Starting with the first line and ending with the last, copy the entries word for word.

=== Begin Enclosure ===

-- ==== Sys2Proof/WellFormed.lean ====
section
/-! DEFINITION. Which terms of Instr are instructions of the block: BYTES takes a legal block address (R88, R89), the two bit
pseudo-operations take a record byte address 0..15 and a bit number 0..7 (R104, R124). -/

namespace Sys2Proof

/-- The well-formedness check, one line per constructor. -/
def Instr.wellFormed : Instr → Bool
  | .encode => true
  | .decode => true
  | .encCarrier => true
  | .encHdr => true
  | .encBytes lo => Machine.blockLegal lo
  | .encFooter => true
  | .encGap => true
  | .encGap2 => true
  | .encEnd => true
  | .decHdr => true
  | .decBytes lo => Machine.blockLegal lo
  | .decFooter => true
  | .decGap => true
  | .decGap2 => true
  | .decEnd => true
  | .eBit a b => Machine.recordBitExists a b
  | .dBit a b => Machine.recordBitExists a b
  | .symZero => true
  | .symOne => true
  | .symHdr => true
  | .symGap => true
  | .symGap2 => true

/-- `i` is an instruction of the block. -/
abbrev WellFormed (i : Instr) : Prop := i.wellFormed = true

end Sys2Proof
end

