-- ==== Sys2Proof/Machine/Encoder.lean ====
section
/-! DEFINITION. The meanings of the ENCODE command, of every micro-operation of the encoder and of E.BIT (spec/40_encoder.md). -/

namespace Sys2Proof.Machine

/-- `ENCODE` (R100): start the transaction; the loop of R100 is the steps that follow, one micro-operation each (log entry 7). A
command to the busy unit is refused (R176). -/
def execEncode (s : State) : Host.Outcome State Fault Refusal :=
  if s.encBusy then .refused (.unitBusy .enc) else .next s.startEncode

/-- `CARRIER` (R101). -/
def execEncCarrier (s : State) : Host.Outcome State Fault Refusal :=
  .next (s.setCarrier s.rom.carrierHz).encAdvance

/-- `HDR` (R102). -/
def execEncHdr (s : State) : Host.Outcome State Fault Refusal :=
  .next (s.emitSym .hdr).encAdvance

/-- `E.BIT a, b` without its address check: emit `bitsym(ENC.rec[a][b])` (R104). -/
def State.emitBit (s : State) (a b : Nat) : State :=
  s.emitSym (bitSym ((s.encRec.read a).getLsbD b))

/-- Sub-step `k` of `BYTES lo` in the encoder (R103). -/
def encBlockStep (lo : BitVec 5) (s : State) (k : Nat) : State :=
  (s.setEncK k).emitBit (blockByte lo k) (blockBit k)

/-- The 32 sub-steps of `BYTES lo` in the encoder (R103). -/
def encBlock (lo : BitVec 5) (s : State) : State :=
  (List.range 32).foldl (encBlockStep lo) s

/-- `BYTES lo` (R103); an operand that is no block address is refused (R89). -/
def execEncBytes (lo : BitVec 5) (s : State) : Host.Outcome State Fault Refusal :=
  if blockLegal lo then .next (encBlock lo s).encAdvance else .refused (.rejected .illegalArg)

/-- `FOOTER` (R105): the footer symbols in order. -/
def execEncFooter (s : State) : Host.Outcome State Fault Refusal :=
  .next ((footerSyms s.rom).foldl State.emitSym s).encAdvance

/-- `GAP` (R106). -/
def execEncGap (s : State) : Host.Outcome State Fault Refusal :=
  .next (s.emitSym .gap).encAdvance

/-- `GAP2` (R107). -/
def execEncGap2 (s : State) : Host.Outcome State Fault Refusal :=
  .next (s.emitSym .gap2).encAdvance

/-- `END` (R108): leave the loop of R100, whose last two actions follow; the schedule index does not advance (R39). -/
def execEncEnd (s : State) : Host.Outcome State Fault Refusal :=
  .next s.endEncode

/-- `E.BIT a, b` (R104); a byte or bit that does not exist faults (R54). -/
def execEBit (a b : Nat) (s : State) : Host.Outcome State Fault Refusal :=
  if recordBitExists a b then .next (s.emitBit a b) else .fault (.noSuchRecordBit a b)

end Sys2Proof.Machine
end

=== End Enclosure ===

▶ Output for this exercise
-- ==== Sys2Proof/WellFormed.lean ====
section
/-! DEFINITION. Which terms of Instr are instructions of the block: BYTES takes a legal block address (R88, R89), the two bit
pseudo-operations take a record byte address 0..15 and a bit number 0..7 (R104, R124). -/

namespace Sys2Proof

/-- The well-formedness check, one line per constructor. -/
def Instr.wellFormed : Instr → Bool
  | .encode => true
  | .decode => true
  | .encCarrier => true
  | .encHdr => true
  | .encBytes lo => Machine.blockLegal lo
  | .encFooter => true
  | .encGap => true
  | .encGap2 => true
  | .encEnd => true
  | .decHdr => true
  | .decBytes lo => Machine.blockLegal lo
  | .decFooter => true
  | .decGap => true
  | .decGap2 => true
  | .decEnd => true
  | .eBit a b => Machine.recordBitExists a b
  | .dBit a b => Machine.recordBitExists a b
  | .symZero => true
  | .symOne => true
  | .symHdr => true
  | .symGap => true
  | .symGap2 => true

/-- `i` is an instruction of the block. -/
abbrev WellFormed (i : Instr) : Prop := i.wellFormed = true

end Sys2Proof
end

-- ==== Sys2Proof/Machine/Encoder.lean ====
section
/-! DEFINITION. The meanings of the ENCODE command, of every micro-operation of the encoder and of E.BIT (spec/40_encoder.md). -/

namespace Sys2Proof.Machine

/-- `ENCODE` (R100): start the transaction; the loop of R100 is the steps that follow, one micro-operation each (log entry 7). A
command to the busy unit is refused (R176). -/
def execEncode (s : State) : Host.Outcome State Fault Refusal :=
  if s.encBusy then .refused (.unitBusy .enc) else .next s.startEncode

/-- `CARRIER` (R101). -/
def execEncCarrier (s : State) : Host.Outcome State Fault Refusal :=
  .next (s.setCarrier s.rom.carrierHz).encAdvance

/-- `HDR` (R102). -/
def execEncHdr (s : State) : Host.Outcome State Fault Refusal :=
  .next (s.emitSym .hdr).encAdvance

/-- `E.BIT a, b` without its address check: emit `bitsym(ENC.rec[a][b])` (R104). -/
def State.emitBit (s : State) (a b : Nat) : State :=
  s.emitSym (bitSym ((s.encRec.read a).getLsbD b))

/-- Sub-step `k` of `BYTES lo` in the encoder (R103). -/
def encBlockStep (lo : BitVec 5) (s : State) (k : Nat) : State :=
  (s.setEncK k).emitBit (blockByte lo k) (blockBit k)

/-- The 32 sub-steps of `BYTES lo` in the encoder (R103). -/
def encBlock (lo : BitVec 5) (s : State) : State :=
  (List.range 32).foldl (encBlockStep lo) s

/-- `BYTES lo` (R103); an operand that is no block address is refused (R89). -/
def execEncBytes (lo : BitVec 5) (s : State) : Host.Outcome State Fault Refusal :=
  if blockLegal lo then .next (encBlock lo s).encAdvance else .refused (.rejected .illegalArg)

/-- `FOOTER` (R105): the footer symbols in order. -/
def execEncFooter (s : State) : Host.Outcome State Fault Refusal :=
  .next ((footerSyms s.rom).foldl State.emitSym s).encAdvance

/-- `GAP` (R106). -/
def execEncGap (s : State) : Host.Outcome State Fault Refusal :=
  .next (s.emitSym .gap).encAdvance

/-- `GAP2` (R107). -/
def execEncGap2 (s : State) : Host.Outcome State Fault Refusal :=
  .next (s.emitSym .gap2).encAdvance

/-- `END` (R108): leave the loop of R100, whose last two actions follow; the schedule index does not advance (R39). -/
def execEncEnd (s : State) : Host.Outcome State Fault Refusal :=
  .next s.endEncode

/-- `E.BIT a, b` (R104); a byte or bit that does not exist faults (R54). -/
def execEBit (a b : Nat) (s : State) : Host.Outcome State Fault Refusal :=
  if recordBitExists a b then .next (s.emitBit a b) else .fault (.noSuchRecordBit a b)

end Sys2Proof.Machine
end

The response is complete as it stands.